The new issue of OCPA’s Perspective carries my article on school choice for the 12,000 foster children in Oklahoma. The state is now adopting massive fixes to address its broken, abusive foster care system:

If Oklahoma is going to adopt sweeping reforms to serve these children better, it shouldn’t just think about homes. It should think about schools. Having failed to care for these 12,000 children when they needed it most, Oklahoma owes them something.
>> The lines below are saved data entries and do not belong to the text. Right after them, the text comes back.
-- ==== Sys2Proof/Laws/Bits.lean ====
section
/-!
SUPPORT. Bits and fields of status words: what a bit reads after it, or another, has been given.
-/

namespace Sys2Proof.Machine

/-- Clearing a set bit by subtraction clears that bit alone. -/
theorem testBit_sub_pow {v b : Nat} (h : v.testBit b = true) (c : Nat) :
    (v - 2 ^ b).testBit c = if c = b then false else v.testBit c := by
  have hv : v = 2 ^ b * (v / 2 ^ b) + v % 2 ^ b := (Nat.div_add_mod v (2 ^ b)).symm
  have hr : v % 2 ^ b < 2 ^ b := Nat.mod_lt _ (Nat.two_pow_pos b)
  have hq : (v / 2 ^ b) % 2 = 1 := by
    have := h
    rw [Nat.testBit_eq_decide_div_mod_eq] at this
    simpa using this
  have hs : v - 2 ^ b = 2 ^ b * (v / 2 ^ b - 1) + v % 2 ^ b := by
    have h1 : 1 ≤ v / 2 ^ b := by
      rcases Nat.eq_zero_or_pos (v / 2 ^ b) with h0 | h0
      · rw [h0] at hq; cases hq
      · exact h0
    obtain ⟨q, hq'⟩ : ∃ q, v / 2 ^ b = q + 1 := ⟨v / 2 ^ b - 1, (Nat.sub_add_cancel h1).symm⟩
    rw [hq'] at hv ⊢
    have : 2 ^ b * (q + 1) = 2 ^ b * q + 2 ^ b := by rw [Nat.mul_add, Nat.mul_one]
    simp only [Nat.add_sub_cancel]
    omega
  rw [hs, Nat.testBit_two_pow_mul_add _ hr]
  have hvc : v.testBit c = if c < b then (v % 2 ^ b).testBit c else (v / 2 ^ b).testBit (c - b) := by
    conv => lhs; rw [hv]
    rw [Nat.testBit_two_pow_mul_add _ hr]
  rw [hvc]
  by_cases hcb : c < b
  · have : c ≠ b := by omega
    simp [hcb, this]
  · simp only [hcb, if_false]
    obtain ⟨q, hq'⟩ : ∃ q, v / 2 ^ b = 2 * q + 1 := ⟨v / 2 ^ b / 2, by omega⟩
    by_cases he : c = b
    · subst he
      simp [hq', Nat.testBit_zero]
    · obtain ⟨k, hk⟩ : ∃ k, c - b = k + 1 := ⟨c - b - 1, by omega⟩
      simp only [he, if_false, hk, hq', Nat.testBit_add_one]
      congr 1
      omega

/-- A bit of a number in which a bit has been given. -/
theorem bitOf_withBit (v b c : Nat) (on : Bool) : bitOf (withBit v b on) c = if c = b then on else bitOf v c := by
  unfold bitOf withBit
  cases on
  · simp only [Bool.false_eq_true, if_false]
    split
    · rename_i h; exact testBit_sub_pow h c
    · rename_i h
      by_cases hc : c = b
      · subst hc; simpa using h
      · simp [hc]
  · simp only [if_true, Nat.testBit_or, Nat.testBit_two_pow]
    by_cases hc : c = b
    · simp [hc]
    · have : b ≠ c := fun e => hc e.symm
      simp [hc, this]

/-- A bit of an entry in which a bit has been given. -/
theorem State.bit_setBit (s : State) (key b other c : Nat) (on : Bool) :
    (s.setBit key b on).bit other c = if other = key then (if c = b then on else s.bit key c) else s.bit other c := by
  unfold State.bit State.getN
  rw [State.get_setBit]
  by_cases h : other = key
  · simp [h, bitOf_withBit, State.getN]
  · simp [h]

/-- A bit of an entry after a write of an entry. -/
theorem State.bit_put (s : State) (key other c : Nat) (v : Int) :
    (s.put key v).bit other c = if other = key then bitOf v.toNat c else s.bit other c := by
  unfold State.bit State.getN
  rw [State.get_put]
  by_cases h : other = key <;> simp [h]

/-- The unsigned reading after a write. -/
theorem State.getN_put (s : State) (key other : Nat) (v : Int) :
    (s.put key v).getN other = if other = key then v.toNat else s.getN other := by
  unfold State.getN
  rw [State.get_put]
  by_cases h : other = key <;> simp [h]

/-- The unsigned reading after a bit has been given. -/
theorem State.getN_setBit (s : State) (key b other : Nat) (on : Bool) :
    (s.setBit key b on).getN other = if other = key then withBit (s.getN key) b on else s.getN other := by
  unfold State.getN
  rw [State.get_setBit]
  by_cases h : other = key <;> simp [h, State.getN]

/-- Bits after a count. -/
theorem State.bit_bump (s : State) (key other c : Nat) (h : other ≠ key) : (s.bump key).bit other c = s.bit other c := by
  simp [State.bit, State.getN, State.get_bump, h]

/-- Raising a source makes it pending in each of its copies. -/
theorem State.pending_raise (s : State) (n c : Nat) (h : c ∈ s.srcCopies n) : (n, c) ∈ (s.raise n).icu.pending := by
  have key : ∀ (l : List Nat) (p : List (Nat × Nat)), (c ∈ l ∨ (n, c) ∈ p) →
      (n, c) ∈ l.foldl (fun l c => addPair l (n, c)) p := by
    intro l
    induction l with
    | nil => intro p hp; simpa using hp
    | cons a rest ih =>
      intro p hp
      refine ih _ ?_
      have keep : (n, c) ∈ p → (n, c) ∈ addPair p (n, a) := by
        intro h; unfold addPair; split <;> simp [h]
      rcases hp with hp | hp
      · rcases List.mem_cons.1 hp with rfl | hp
        · right; dsimp only; unfold addPair; split <;> simp_all
        · exact Or.inl hp
      · exact Or.inr (keep hp)
  exact key _ _ (Or.inl h)

/-- What was pending stays pending. -/
theorem State.pending_raise_keep (s : State) (n : Nat) {p : Nat × Nat} (h : p ∈ s.icu.pending) : p ∈ (s.raise n).icu.pending := by
  have key : ∀ (l : List Nat) (q : List (Nat × Nat)), p ∈ q → p ∈ l.foldl (fun l c => addPair l (n, c)) q := by
    intro l
    induction l with
    | nil => intro q hq; exact hq
    | cons a rest ih =>
      intro q hq
      refine ih _ ?_
      dsimp only
      unfold addPair
      split <;> simp [hq]
  exact key _ _ h

end Sys2Proof.Machine
end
The state wouldn’t have to create a new program:

Oklahoma already has two school choice programs: a special needs voucher modeled on McKay, and a tax-credit scholarship program serving low-income students. Either or both of these programs could accommodate foster children with a slight modification – just write a line into the law saying foster children are eligible regardless of disability status or family income.

Other states have already adopted this practice. Foster children are automatically eligible for two school choice programs in Arizona. “Lexie’s Law,” which is Arizona’s answer to McKay, includes foster children alongside special education students. So does Arizona’s innovative new education savings account law, which gives parents control of their children’s education funding to direct to a school of their choice. Meanwhile, in Florida, foster children of any income level are eligible for the state’s tax-credit scholarship program for low-income students.

And since choice saves money, it wouldn’t cost a dime – an important consideration given that Oklahoma is on the hook for $150 million to clean up its foster care mess.

Of course, only universal choice will get us where we need to go. But it’s not a perfect world, and few people know that better than foster kids in Oklahoma. One line in a new law could give 12,000 kids access to choice on better terms than the ones that prevail in some other programs already.